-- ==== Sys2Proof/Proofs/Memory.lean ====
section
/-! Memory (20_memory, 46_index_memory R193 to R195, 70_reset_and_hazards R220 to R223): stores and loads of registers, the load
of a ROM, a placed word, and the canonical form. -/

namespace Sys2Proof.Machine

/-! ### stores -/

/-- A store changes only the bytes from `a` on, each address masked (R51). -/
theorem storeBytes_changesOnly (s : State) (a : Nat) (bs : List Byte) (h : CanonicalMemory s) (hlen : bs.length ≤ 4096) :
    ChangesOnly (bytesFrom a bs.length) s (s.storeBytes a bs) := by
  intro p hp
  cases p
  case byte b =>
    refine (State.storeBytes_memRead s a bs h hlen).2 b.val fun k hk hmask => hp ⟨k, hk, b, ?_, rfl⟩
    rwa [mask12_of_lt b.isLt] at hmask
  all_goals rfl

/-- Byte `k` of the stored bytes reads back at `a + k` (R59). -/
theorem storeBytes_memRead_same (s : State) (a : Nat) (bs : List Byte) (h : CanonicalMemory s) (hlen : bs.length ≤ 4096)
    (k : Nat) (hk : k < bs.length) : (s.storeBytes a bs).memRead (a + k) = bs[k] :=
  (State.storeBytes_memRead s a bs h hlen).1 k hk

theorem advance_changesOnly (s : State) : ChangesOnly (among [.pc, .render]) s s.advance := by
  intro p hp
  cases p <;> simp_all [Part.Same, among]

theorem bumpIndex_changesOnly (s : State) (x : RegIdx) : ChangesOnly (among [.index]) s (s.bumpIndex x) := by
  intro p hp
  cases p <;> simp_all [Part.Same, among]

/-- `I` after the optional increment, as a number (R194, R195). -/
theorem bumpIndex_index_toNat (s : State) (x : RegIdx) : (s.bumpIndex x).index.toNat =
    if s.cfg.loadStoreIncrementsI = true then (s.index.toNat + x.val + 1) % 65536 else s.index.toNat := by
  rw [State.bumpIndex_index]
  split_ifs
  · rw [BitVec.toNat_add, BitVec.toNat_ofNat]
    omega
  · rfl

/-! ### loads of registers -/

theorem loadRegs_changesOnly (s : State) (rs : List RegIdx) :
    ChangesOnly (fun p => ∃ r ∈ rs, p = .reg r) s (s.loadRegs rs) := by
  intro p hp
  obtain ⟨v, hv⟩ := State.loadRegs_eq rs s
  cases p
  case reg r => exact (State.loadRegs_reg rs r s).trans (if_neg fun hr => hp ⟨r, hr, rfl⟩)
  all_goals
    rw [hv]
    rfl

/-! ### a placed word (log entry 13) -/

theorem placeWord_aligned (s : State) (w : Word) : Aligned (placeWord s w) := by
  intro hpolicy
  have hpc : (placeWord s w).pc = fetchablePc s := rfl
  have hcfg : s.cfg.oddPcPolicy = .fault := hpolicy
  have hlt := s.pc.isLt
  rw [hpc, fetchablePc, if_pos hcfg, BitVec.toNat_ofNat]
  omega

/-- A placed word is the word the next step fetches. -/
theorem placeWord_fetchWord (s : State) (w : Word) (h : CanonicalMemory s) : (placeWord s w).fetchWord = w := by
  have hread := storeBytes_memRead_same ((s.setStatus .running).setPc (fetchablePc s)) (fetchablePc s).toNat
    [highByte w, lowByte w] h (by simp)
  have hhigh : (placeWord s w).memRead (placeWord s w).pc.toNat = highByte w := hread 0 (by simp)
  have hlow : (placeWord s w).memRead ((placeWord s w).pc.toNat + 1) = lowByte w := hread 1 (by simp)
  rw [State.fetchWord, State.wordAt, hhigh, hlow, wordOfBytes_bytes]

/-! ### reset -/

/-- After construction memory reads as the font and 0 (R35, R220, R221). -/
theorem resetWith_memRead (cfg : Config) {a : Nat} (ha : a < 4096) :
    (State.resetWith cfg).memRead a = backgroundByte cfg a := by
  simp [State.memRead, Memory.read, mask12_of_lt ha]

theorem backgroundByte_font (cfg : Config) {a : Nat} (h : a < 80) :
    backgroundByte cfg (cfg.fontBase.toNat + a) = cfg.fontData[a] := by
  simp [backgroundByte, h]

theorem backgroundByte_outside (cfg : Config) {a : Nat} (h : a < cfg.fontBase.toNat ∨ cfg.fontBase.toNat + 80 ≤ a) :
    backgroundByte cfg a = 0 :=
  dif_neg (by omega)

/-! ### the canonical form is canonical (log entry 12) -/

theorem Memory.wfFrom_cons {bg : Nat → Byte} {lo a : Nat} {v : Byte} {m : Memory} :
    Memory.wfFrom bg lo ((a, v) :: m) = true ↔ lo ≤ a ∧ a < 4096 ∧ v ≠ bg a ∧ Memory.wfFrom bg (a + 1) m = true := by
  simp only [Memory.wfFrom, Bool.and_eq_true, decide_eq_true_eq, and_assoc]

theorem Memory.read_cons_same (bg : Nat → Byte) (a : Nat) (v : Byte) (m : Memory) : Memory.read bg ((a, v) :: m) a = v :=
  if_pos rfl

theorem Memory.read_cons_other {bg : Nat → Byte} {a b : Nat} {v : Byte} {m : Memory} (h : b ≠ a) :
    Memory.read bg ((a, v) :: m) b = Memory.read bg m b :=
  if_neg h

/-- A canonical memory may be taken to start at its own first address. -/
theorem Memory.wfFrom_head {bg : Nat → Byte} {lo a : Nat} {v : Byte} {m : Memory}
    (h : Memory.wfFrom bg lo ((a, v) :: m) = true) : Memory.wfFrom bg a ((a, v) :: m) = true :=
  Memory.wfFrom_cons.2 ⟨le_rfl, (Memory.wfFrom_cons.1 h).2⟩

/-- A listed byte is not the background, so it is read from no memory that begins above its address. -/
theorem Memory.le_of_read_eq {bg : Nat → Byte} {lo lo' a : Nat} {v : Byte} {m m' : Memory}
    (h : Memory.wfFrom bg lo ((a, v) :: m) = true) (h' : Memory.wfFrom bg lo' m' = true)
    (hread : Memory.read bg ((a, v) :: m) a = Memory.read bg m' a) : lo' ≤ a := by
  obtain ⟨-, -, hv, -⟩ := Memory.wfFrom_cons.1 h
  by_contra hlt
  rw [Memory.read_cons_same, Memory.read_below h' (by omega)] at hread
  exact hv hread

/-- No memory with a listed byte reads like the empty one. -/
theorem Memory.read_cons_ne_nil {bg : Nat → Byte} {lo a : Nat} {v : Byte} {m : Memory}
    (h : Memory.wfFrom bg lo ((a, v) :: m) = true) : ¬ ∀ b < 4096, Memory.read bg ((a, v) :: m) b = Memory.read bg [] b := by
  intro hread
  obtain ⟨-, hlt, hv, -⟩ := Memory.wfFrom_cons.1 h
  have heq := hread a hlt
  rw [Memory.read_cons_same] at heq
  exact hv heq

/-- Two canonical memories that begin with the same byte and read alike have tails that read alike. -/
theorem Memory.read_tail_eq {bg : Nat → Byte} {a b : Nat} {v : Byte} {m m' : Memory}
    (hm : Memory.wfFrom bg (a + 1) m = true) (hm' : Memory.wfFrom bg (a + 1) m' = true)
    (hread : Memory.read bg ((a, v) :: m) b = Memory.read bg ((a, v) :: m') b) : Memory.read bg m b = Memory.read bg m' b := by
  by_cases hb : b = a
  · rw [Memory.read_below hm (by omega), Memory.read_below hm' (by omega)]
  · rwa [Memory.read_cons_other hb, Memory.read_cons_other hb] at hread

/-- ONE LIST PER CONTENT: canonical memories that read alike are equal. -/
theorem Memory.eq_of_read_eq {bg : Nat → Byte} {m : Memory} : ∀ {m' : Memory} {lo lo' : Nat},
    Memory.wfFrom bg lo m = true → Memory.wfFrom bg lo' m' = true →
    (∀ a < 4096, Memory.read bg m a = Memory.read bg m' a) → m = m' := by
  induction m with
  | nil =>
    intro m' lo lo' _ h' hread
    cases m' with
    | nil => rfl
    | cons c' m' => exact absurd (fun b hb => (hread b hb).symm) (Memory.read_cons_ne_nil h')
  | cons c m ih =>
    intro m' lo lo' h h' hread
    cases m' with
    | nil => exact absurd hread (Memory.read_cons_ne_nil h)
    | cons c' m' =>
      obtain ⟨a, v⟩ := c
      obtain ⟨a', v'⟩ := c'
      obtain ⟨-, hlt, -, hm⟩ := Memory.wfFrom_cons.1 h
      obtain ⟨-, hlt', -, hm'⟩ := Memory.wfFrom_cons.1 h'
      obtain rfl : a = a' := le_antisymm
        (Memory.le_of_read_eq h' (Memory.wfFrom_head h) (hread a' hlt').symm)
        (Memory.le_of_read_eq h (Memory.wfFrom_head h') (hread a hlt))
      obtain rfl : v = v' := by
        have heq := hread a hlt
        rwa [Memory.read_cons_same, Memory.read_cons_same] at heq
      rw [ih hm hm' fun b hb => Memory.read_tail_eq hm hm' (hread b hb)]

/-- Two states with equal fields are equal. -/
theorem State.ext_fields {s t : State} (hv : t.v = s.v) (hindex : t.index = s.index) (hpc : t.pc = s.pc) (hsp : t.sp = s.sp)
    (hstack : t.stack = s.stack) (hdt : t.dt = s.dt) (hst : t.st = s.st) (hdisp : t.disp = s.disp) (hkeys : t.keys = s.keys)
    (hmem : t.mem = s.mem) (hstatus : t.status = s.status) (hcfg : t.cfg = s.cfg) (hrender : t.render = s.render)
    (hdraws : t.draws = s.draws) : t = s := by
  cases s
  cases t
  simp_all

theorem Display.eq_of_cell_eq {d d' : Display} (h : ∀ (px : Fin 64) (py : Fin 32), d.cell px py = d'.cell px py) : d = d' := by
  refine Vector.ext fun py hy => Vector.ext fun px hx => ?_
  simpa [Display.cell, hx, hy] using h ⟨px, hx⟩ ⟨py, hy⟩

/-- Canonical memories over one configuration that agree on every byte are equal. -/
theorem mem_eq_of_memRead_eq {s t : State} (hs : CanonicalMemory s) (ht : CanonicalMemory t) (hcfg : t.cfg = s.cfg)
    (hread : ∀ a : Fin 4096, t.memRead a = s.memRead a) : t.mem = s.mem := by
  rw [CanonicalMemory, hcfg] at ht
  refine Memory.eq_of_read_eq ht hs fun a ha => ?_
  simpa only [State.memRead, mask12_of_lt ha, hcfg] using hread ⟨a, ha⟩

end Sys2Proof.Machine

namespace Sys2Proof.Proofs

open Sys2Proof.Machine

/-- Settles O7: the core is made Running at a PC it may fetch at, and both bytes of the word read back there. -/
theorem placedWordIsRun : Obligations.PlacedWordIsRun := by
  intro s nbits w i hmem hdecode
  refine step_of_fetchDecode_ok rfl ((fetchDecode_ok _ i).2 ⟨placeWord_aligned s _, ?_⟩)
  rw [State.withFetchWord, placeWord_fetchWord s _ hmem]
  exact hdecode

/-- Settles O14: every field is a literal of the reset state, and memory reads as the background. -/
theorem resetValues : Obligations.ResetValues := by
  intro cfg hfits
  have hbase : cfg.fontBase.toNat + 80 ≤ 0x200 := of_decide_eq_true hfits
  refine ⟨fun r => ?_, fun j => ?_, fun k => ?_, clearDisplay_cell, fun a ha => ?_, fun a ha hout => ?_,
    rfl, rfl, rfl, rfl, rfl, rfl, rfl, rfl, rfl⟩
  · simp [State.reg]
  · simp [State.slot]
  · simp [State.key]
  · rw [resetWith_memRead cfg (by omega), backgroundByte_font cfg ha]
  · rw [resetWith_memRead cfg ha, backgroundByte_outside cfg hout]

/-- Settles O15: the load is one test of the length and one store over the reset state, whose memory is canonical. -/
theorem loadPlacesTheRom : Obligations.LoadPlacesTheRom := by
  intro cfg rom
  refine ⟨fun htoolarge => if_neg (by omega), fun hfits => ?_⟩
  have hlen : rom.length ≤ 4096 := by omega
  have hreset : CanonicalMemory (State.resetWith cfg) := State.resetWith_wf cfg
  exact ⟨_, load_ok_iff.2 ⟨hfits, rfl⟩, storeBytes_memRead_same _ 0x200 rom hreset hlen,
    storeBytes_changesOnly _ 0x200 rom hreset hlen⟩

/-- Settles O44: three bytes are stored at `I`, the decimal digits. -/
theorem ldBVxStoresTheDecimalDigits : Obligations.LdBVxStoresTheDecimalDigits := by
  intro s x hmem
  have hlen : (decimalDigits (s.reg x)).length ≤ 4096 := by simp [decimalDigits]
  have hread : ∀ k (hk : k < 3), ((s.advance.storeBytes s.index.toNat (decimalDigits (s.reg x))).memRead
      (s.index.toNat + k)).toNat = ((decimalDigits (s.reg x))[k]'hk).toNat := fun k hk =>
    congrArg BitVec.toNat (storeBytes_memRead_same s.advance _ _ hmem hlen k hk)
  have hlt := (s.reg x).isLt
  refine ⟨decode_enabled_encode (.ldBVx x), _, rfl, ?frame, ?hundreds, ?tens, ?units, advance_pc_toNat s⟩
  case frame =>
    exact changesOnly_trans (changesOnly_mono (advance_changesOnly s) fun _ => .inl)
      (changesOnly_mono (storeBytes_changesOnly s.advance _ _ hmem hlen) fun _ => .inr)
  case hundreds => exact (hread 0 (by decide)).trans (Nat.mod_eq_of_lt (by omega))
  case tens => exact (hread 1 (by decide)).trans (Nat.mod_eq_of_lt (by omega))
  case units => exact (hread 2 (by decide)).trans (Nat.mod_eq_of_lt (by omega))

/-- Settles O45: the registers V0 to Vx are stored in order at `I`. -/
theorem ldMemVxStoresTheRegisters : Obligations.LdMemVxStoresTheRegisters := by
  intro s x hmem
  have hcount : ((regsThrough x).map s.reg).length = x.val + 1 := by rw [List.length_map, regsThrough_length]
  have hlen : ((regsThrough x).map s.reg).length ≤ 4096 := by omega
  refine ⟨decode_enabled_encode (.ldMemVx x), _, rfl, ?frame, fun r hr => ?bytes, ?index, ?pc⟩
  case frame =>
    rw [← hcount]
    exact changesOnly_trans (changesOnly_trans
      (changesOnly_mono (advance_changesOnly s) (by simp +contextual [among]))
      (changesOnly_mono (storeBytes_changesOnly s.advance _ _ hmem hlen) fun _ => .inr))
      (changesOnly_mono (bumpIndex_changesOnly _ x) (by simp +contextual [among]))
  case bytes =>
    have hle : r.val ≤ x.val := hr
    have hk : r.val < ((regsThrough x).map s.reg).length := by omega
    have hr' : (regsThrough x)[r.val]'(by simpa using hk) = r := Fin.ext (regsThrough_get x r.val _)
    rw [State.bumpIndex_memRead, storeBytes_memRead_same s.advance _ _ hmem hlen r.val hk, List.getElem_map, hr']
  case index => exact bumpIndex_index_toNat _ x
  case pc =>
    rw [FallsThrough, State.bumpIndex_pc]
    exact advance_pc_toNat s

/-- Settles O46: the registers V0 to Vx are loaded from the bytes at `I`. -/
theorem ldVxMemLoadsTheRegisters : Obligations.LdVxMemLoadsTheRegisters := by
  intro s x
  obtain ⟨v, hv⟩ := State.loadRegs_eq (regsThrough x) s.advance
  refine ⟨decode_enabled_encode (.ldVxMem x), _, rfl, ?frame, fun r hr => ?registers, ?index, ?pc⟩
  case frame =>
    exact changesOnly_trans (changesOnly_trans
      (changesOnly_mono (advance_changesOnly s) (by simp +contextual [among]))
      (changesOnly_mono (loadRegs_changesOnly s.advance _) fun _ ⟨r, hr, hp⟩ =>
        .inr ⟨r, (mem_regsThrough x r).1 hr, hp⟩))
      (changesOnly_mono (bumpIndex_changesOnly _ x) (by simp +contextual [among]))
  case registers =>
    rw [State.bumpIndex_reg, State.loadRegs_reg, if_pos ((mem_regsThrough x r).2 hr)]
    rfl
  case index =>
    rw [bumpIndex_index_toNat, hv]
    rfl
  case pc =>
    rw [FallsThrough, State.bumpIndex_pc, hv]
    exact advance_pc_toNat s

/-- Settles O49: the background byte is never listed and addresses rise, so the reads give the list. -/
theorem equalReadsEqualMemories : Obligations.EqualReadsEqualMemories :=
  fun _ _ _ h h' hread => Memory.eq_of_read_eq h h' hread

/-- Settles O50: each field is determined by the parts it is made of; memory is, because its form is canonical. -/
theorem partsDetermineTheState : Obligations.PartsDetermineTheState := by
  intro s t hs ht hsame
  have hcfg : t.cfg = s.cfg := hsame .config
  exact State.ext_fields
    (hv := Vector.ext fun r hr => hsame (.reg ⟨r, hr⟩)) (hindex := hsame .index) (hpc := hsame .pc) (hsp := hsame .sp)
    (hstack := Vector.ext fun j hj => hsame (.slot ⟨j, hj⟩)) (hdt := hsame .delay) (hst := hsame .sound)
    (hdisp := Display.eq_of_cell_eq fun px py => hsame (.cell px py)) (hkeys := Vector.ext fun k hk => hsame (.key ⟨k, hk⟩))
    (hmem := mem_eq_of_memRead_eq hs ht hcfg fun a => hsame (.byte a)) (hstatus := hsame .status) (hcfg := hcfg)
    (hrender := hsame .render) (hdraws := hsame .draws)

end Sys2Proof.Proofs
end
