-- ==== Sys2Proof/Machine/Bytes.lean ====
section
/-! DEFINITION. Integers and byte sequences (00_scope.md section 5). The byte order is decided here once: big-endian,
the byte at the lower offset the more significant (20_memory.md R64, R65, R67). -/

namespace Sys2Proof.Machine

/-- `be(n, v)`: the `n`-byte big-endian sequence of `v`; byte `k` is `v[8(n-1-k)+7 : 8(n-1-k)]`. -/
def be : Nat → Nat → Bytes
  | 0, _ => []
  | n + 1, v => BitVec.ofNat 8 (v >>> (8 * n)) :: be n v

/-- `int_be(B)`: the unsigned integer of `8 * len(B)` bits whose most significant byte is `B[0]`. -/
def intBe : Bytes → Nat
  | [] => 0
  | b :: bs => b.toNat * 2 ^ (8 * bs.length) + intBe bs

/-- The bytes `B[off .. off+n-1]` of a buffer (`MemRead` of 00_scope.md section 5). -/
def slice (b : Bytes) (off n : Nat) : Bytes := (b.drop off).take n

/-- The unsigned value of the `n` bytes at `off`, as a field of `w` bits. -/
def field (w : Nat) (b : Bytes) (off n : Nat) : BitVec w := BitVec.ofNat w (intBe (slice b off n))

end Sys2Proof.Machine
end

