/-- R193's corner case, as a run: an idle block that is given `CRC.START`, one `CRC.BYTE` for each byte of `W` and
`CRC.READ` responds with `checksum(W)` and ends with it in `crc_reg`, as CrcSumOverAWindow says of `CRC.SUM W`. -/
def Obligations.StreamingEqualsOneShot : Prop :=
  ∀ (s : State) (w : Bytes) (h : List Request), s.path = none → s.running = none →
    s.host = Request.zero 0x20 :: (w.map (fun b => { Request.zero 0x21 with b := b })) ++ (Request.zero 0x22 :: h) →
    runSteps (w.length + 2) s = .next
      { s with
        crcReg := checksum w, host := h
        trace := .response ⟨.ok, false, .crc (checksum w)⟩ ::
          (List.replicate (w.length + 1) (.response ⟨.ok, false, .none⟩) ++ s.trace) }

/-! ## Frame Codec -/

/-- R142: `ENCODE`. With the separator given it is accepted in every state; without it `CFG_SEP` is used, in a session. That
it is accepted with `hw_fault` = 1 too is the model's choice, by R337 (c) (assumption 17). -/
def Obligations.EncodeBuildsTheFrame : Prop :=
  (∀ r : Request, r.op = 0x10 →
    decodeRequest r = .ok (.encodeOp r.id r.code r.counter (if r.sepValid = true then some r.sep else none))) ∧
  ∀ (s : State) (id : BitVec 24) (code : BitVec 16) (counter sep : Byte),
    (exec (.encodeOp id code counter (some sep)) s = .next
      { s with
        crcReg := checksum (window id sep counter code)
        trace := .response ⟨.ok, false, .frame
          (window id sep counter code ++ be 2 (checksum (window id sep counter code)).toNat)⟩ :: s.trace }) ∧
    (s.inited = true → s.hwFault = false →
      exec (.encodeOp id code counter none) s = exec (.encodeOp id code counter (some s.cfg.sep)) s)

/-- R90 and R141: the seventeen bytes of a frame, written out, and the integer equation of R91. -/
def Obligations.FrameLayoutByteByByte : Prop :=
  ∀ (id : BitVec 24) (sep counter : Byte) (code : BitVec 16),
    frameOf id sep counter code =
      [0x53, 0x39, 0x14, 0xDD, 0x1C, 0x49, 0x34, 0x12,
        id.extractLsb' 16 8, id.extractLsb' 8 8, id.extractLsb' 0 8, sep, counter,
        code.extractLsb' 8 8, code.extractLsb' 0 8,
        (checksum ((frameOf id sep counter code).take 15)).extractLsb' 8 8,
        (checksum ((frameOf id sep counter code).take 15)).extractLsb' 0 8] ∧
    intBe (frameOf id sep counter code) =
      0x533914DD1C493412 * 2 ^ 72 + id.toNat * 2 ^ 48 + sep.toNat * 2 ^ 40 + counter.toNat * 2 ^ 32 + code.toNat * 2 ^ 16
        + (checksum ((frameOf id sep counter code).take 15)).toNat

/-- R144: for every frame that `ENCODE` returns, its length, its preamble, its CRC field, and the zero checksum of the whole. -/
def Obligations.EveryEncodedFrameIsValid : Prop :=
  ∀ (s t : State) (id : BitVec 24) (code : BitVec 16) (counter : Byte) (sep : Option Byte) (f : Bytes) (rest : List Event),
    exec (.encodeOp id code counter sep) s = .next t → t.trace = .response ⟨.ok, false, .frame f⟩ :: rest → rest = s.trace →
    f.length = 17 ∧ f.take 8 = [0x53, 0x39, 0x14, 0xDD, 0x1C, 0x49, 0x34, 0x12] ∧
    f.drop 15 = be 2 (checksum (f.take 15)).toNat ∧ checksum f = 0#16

TO DO: Find each line in the listing above that contains "fetchablePc", and copy that line.

FINISHED EXERCISE:
  have hpc : (placeWord s w).pc = fetchablePc s := rfl
  rw [hpc, fetchablePc, if_pos hcfg, BitVec.toNat_ofNat]
  have hread := storeBytes_memRead_same ((s.setStatus .running).setPc (fetchablePc s)) (fetchablePc s).toNat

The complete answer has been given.